Джон Пол Виггин своих детей любил. Но либо у него их было слишком мало, либо слишком много. Если бы их было больше, то увез бы двоих из них в дальние колонии, откуда они при его жизни не вернутся, – может, это было бы не так плохо, потому что еще осталось бы несколько штук, которым можно было бы радоваться, помогать, восхищаться, как всегда хочется родителям восхищаться детьми.
А если бы их было на одного меньше… Если бы правительство не потребовало бы третьего ребенка… Если бы Эндрю никогда не родился, не был бы принят в программу, которая отвергла Питера, то патологическое честолюбие Питера могло бы остаться в нормальных границах. Быть может, зависть и обида, потребность доказать свою ценность не отравили бы всю его жизнь.
Конечно, если бы Эндрю не родился, мир превратился бы сейчас в муравьиный улей, и только кое-где выжили бы стайки людей в какой-то неприветливой местности, вроде Тьерра-дель-Фуэго, или в Гренландии, или на Луне.

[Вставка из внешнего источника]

-- ==== Sys2Proof/Safety.lean ====
section
/-!
DEFINITION. The terms that statements about runs use: what the host and the line do over a row of
ticks, what counts as a safe run, and the invariants of the block's state.
-/

namespace Sys2Proof.Machine

/-! ### Runs -/

/-- `k` ticks from `s` lead to `t`. -/
def RunsTo (k : Nat) (s t : State) : Prop := Sys2Proof.core.run k s = .next t

/-- A safe run: `k` ticks without a fault and without a refusal. -/
def SafeRun (k : Nat) (s : State) : Prop := ∃ t, RunsTo k s t

/-- `rst` = 0 in each of the next `n` ticks; the host accesses what it likes. -/
def NoReset (n : Nat) (s : State) : Prop := ∀ h ∈ s.hostIn.take n, h.rst = false

/-- The next samples of `line_i` are `ls`. -/
def LineReads (ls : List Level) (s : State) : Prop := s.lineIn.take ls.length = ls

/-- The coming tick is no reset tick. -/
def State.NotReset (s : State) : Prop := ∀ a, s.fetch ≠ .reset a

/-- The words that `n` EVDATA reads in successive ticks return. -/
def readEvents : Nat → State → List Word
  | 0, _ => []
  | n + 1, s =>
    match exec .rdEvdata s with
    | .next t => t.hrdata.getD 0 :: readEvents n t
    | _ => []

/-! ### Outcomes of a command issue -/

/-- The state after a tick that rejects a command whose high half is `v`: the tick without an access,
and the three fields a rejection writes (R200, R203). -/
def State.rejected (v : Word) (cause : Cause) (s : State) : State :=
  { s.silentTick Config.hw with cmdHi := v, rej := true, rcause := cause }

/-- The state after a tick in phase IDLE that accepts a command whose high half is `v`, before the
operation's own effect (R100, R120). -/
def State.accepted (v : Word) (s : State) : State :=
  { s.endTick none with cmdHi := v, rej := false, rcause := .none }

/-! ### Measurement results and events -/

/-- `t` is back at the loop head of the monitor, with the result `d` handled by the decoder as it stood
in `s` (R166). -/
def State.ReturnsResult (d : Nat) (s t : State) : Prop :=
  t.phase = .mon ∧ t.mp = .top ∧ t.mc = 0 ∧
    t.acc = (s.handle Config.hw d).acc ∧ t.bitCnt = (s.handle Config.hw d).bitCnt ∧
    t.gapNoted = (s.handle Config.hw d).gapNoted ∧ t.evbuf = (s.handle Config.hw d).evbuf ∧
    t.evOvf = (s.handle Config.hw d).evOvf

/-- `s` after the events `es` were offered to the buffer in order: it keeps those that fit into EVCAP =
4096 places, and a drop is reported (R185, R186). -/
def State.offered (es : List Event) (s : State) : State :=
  { s with
    evbuf := s.evbuf ++ es.take (4096 - s.evbuf.length)
    evOvf := s.evOvf || decide (4096 - s.evbuf.length < es.length) }

/-! ### Invariants -/

/-- The phases in which the block drives the wire (R130 steps 3 to 6). -/
def Phase.driving : Phase → Bool
  | .syncLo => true
  | .syncHi => true
  | .bitLo => true
  | .bitHi => true
  | _ => false

/-- The phases in which the driven level is low (R33: "except during a mark"). -/
def Phase.marking : Phase → Bool
  | .syncLo => true
  | .bitLo => true
  | _ => false

/-- The phases of a SEND, in which the frame latches are in use. -/
def Phase.sending : Phase → Bool
  | .idle => false
  | .mon => false
  | _ => true

/-- `dir` is 1 exactly while a frame is driven, `lineOut` is 0 exactly during a mark (R33, R119, R189). -/
def State.LineInv (s : State) : Prop :=
  s.dir = s.phase.driving ∧ s.lineOut = !s.phase.marking

/-- `rej` says whether a cause is recorded (R35, R200). -/
def State.ReportInv (s : State) : Prop := s.rej = decide (s.rcause ≠ .none)

/-- An operation runs only on a bound block (R201). -/
def State.BoundInv (s : State) : Prop := s.phase ≠ .idle → s.bound = true

/-- The event buffer holds at most EVCAP events; it is not readable during a capture; before the first
capture ends it is empty (R32, R104, R167, R185). -/
def State.BufferInv (c : Config) (s : State) : Prop :=
  s.evbuf.length ≤ c.evCap ∧ (s.phase = .mon → s.evRdy = false) ∧
    (s.phase ≠ .mon → s.evRdy = false → s.evbuf = [] ∧ s.evOvf = false)

/-- The registers lie within their widths, and the counters of a wait within the wait (R25 to R29, R34). -/
def State.CounterInv (c : Config) (s : State) : Prop :=
  s.el ≤ 2 ^ c.tw - 1 ∧ s.lrLastLow ≤ 2 ^ c.tw - 1 ∧ s.timeout < 2 ^ c.tw ∧
    s.pin.toNat < 2 ^ c.pinw ∧ (s.phase = .lr → s.poll < c.tPoll ∧ s.lrLastLow ≤ s.el) ∧
    (s.phase = .pad → s.poll < c.tPoll)

/-- `seg` lies within the current segment (R134 to R138). -/
def State.SegmentInv (c : Config) (s : State) : Prop :=
  match s.phase with
  | .syncLo => s.seg < c.tSync
  | .syncHi => s.seg < c.tDelim
  | .bitLo => s.seg < markLen c s.frameBit
  | .bitHi => s.seg < c.tDelim
  | _ => True

/-- While a SEND runs there are 2 to 4 frame bytes, and the one being sent is one of them (R25, R139). -/
def State.FrameInv (s : State) : Prop :=
  (s.phase.sending = true → 2 ≤ s.nbytes.toNat ∧ s.nbytes.toNat ≤ 4) ∧
    (s.phase = .bitLo ∨ s.phase = .bitHi → s.byteIdx.toNat < s.nbytes.toNat)

/-- Outside MON no measurement is in progress; within one, 1 to T_MEAS_CAP − 1 samples are counted
(R163 to R166). -/
def State.MeasureInv (c : Config) (s : State) : Prop :=
  (s.phase ≠ .mon → s.mp = .top) ∧ (s.mp = .top → s.mc = 0) ∧
    (s.mp ≠ .top → 0 < s.mc ∧ s.mc < c.tMeasCap)

/-- The mode is legal, the undecided bits of `acc` are 0, every RAW payload is a measurable duration
(R79, R87, R176). -/
def State.DecoderInv (c : Config) (s : State) : Prop :=
  s.mode ≠ 3#2 ∧ s.acc &&& (0xFF#8 >>> s.bitCnt.toNat) = 0#8 ∧
    ∀ d, Event.raw d ∈ s.evbuf → 0 < d.toNat ∧ d.toNat < c.tMeasCap

/-- The block's invariant: all of the above. -/
structure State.Inv (c : Config) (s : State) : Prop where
  line : s.LineInv
  report : s.ReportInv
  bound : s.BoundInv
  buffer : s.BufferInv c
  counter : s.CounterInv c
  segment : s.SegmentInv c
  frame : s.FrameInv
  measure : s.MeasureInv c
  decoder : s.DecoderInv c

end Sys2Proof.Machine
end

И дело было не в требовании правительства. Малоизвестный факт: Эндрю почти наверняка был зачат до этого требования. Джон Пол Виггин совсем не был добрым католиком, пока не осознал, что закон о контроле над рождаемостью запрещает ему таким быть. Тогда, поскольку он был упрямый поляк, или свободолюбивый американец, или потому что он представлял собой причудливую смесь генов и воспоминаний по имени Джон Пол Виггин, для него не стало ничего более важного, чем быть добрым католиком, особенно когда дело дошло до закона об ограничении рождаемости.
В этом была основа его брака с Терезой. Сама она не была католичкой – что показывает, что Джон Пол не был настолько уж педантичен в следовании правилам, – но у нее в роду большие семьи были традицией, и она с ним еще до свадьбы согласилась, что детей у них будет больше двух, чего бы им это ни стоило.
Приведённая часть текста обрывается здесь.